There are a series of others vaccines at different stages of development; some are thought to be as promising as the GSK and NewLink products—or more so. And a few are close to being ready to start phase I trials. But those behind the GSK and NewLink vaccines face a tough reality: In this race fourth or fifth place is not likely to count. The future market for Ebola vaccines will be limited. WHO or GAVI or The Vaccine Alliance will likely stockpile product for use in future outbreaks. And some affluent countries will surely buy supplies as a shield against bioterrorism—that’s it. So unless one of the frontrunners fails, those at the back of the pack may fall away. "The ones that come after the two first, they have a place only if the first two fail," Kieny says.

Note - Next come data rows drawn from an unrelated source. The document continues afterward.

/-- R125, R307: the parts of a window become gangs, and each Harness's gangs its turns. -/
def State.formParts (s : State) (b : Bolt) (window : Nat) (parts : List AdPart) (replay : Nat) (first plain : Bool) : State :=
  let r := parts.foldl (fun (a : State × List (Nat × Nat × List Gang)) x =>
    let g := a.1.formPart b window x replay first plain
    (g.1, a.2 ++ g.2)) (s, [])
  (List.range 8).foldl (fun s h =>
    let mine := (r.2.filter (·.1 == h)).map (fun g => (g.2.1, g.2.2))
    if mine.isEmpty then s else s.queueTurns h (s.newTurns b.id window (tenantQueues mine))) r.1

/-! ## Flying-shuttle mode (R310, R311) -/

/-- Usable cores, ascending: those of the allocator's map that take picks. -/
def State.usableCores (s : State) : List Nat :=
  s.servingHarnesses.flatMap (fun h => (s.freeSegs h).map (fun f => coreKey h f.1))

/-- R68: is a bolt eligible? -/
def Bolt.eligible (b : Bolt) : Bool := dSprintOk b.desc && b.rows.all (fun r => r.mask || r.sprint)

/-- R310: LS_SPRINT_ROWS.ROWS; values above 8 act as 8. -/
def State.sprintRows (s : State) : Nat := min 8 (s.get LS_SPRINT_ROWS.ROWS)

/-- R310, condition 8: the class map and slot 0 of every Harness are the factory's. -/
def State.hiddenIsFactory (s : State) : Bool :=
  (List.range 8).all (fun h => s.get (SV_MAP.SLOT h 0) == 0 &&
    (List.range 64).all (fun i => s.word (SV_PROG.WORD h 0 i).off == factoryWord 0 i))

/-- R310: conditions 2 to 8 for a bolt whose parts have arrived: `js` are the outcomes of its rows that are not EMBED, `bagged` counts
its APPLIED EMBED rows. A bolt with APPLIED rows in an earlier window stays out: those run in turns (log entry 126). -/
def State.sprintFits (s : State) (b : Bolt) (js : List Judged) (bagged : Nat) : Bool :=
  let ok := js.filter (fun j => j.status == 0)
  let n := (sortNub (ok.map (fun j => j.row.index))).length + bagged
  let ads := sortNub (ok.map (fun j => j.row.adapter))
  let ranks := (ads.map (fun a => ((s.dir? a).map Dir.rank).getD 0)).sum
  s.flag LS_SPRINT_ROWS.ENABLE && n != 0 && decide (n ≤ s.sprintRows) && (dProjs b.desc).length == 1 &&
    ok.all (fun j => j.owner == .here) && b.remote.isNone && decide (ranks ≤ 256) && s.heddle.sprint.isNone &&
    s.hiddenIsFactory && b.results.all (fun r => r.table || r.status != 0 && !r.fed || b.rows.any (fun x => x.index == r.row && x.spoiled)) && !s.usableCores.isEmpty

/-- R311: the segments of a core that are dealt one of `n` columns, of which `base` were dealt before. Each stands for itself. -/
def sprintSegs (base n : Nat) : List (Nat × Nat) :=
  ((List.range 32).filter (fun g => decide ((g + 32 - base % 32) % 32 < n))).map (fun g => (g, g))

/-- R311: the two picks of one adapter on core i of P. `base` counts the rank columns of the adapters before it. -/
def State.sprintPicks (s : State) (b : Bolt) (window base i P : Nat) (core : Nat) (x : AdList) (d : Dir) (p : Nat) : State :=
  let rows := x.rows.map (fun r => r.1.index)
  let D := dDin b.desc
  let N := dDout b.desc p
  let kLo := D * i / P
  let kHi := D * (i + 1) / P
  let cLo := N * i / P
  let cHi := N * (i + 1) / P
  let down : Pick :=
    { id := 0, bolt := b.id, kind := .w, statFmt := dFmt b.desc, streamFmt := d.fmt, proj := p,
      layer := angleLayer (dAngle b.desc), adapter := x.adapter, tenant := d.tenant, h := core / 66, c := core % 66,
      segs := sprintSegs base d.rank, gang := 32, rank := d.rank, rows := rows, kOff := kLo, kLen := kHi - kLo,
      kTiles := ceilDiv (kHi - kLo) (dFmt b.desc).perBank, colLo := base, n := d.rank, outTiles := 1,
      version := x.version, purpose := .sprintDown, window := window }
  let up : Pick := { down with
      segs := sprintSegs 0 (cHi - cLo), statFmt := .bf16, kOff := 0, kLen := d.rank, kTiles := 1, colLo := cLo, n := cHi - cLo,
      outTiles := ceilDiv (ceilDiv (cHi - cLo) 32) 64, purpose := .sprintUp }
  let s := if kLo == kHi then s else s.addPick down
  if cLo == cHi then s else s.addPick up

/-- R311: the picks of a flying-shuttle bolt on every usable core. -/
def State.enterSprint (s : State) (b : Bolt) (window : Nat) (ls : List AdList) : State :=
  let cores := s.usableCores
  let P := cores.length
  let p := (dProjs b.desc).headD 0
  let hs := sortNub (cores.map (· / 66))
  let s := hs.foldl (fun s h => s.askRows h b.id (ls.flatMap (fun x => x.rows.map (·.1)))) s
  let s := (ls.foldl (fun (a : State × Nat) x =>
    match a.1.dir? x.adapter with
    | none => a
    | some d =>
      let s := (cores.mapIdx (fun i c => (i, c))).foldl (fun s c => s.sprintPicks b window a.2 c.1 P c.2 x d p) a.1
      (s, a.2 + d.rank)) (s, 0)).1
  let f : Sprint := { bolt := b.id, cores := cores, formed := true, startAclk := b.lastBeat }
  { s with heddle := { s.heddle with sprint := some f } }

/-- R310: a bolt is found to run in flying-shuttle mode. Its picks are formed as its last window closes. -/
def State.claimSprint (s : State) (b : Bolt) : State :=
  let s := s.modBolt b.id (fun x => { x with sprint := true })
  let f : Sprint := { bolt := b.id, cores := [], startAclk := b.lastBeat }
  ({ s with heddle := { s.heddle with sprint := some f } }).bump LS_SPRINT_EVENTS.SPRINT_BOLTS

end Sys2Proof.Machine
end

Ballou insists it is always a good idea to have more than one supplier, in case a manufacturer runs into trouble with a production run. But he cannot envisage that the world could support multiple Ebola vaccines. Still, some of the vaccines may have properties that make them look better than the competition. The NewLink vaccine, for instance, may work as both a preexposure vaccine—given, like a childhood vaccine, to prevent infection—and as a postexposure treatment, in the way that rabies vaccine is generally used. If so, labs around the world would stock it for when scientists are accidentally exposed to the virus—Ebola’s equivalent of an EpiPen. A vaccine aimed at nonhuman primates might also find a place on the market. Great apes are susceptible to Ebola and infected primates can trigger human outbreaks. The butchering of infected bushmeat is thought to be how some Ebola outbreaks start, so reducing infections among the apes would protect them—and us.
Teams of experts have been on the ground in west Africa for weeks trying to work through the logistics of conducting these trials. As the decline in cases in Liberia shows, it won’t be easy. Both products require storage at –80 degrees Celsius (–112 degrees Fahrenheit), a temperature tricky to maintain in a world where constant access to electricity and refrigeration is not a given.
Despite the fact that the outbreak is not growing at projected rates, Kieny insists that good news cannot get in the way of testing the vaccines. "The vaccine development work must go ahead, because if we want to have a vaccine for the next outbreak, which will happen, there needs to be some testing…. With a start in January, there should still be a way to have some data on efficacy. What may not happen is a very large-scale deployment of vaccine. Population wide."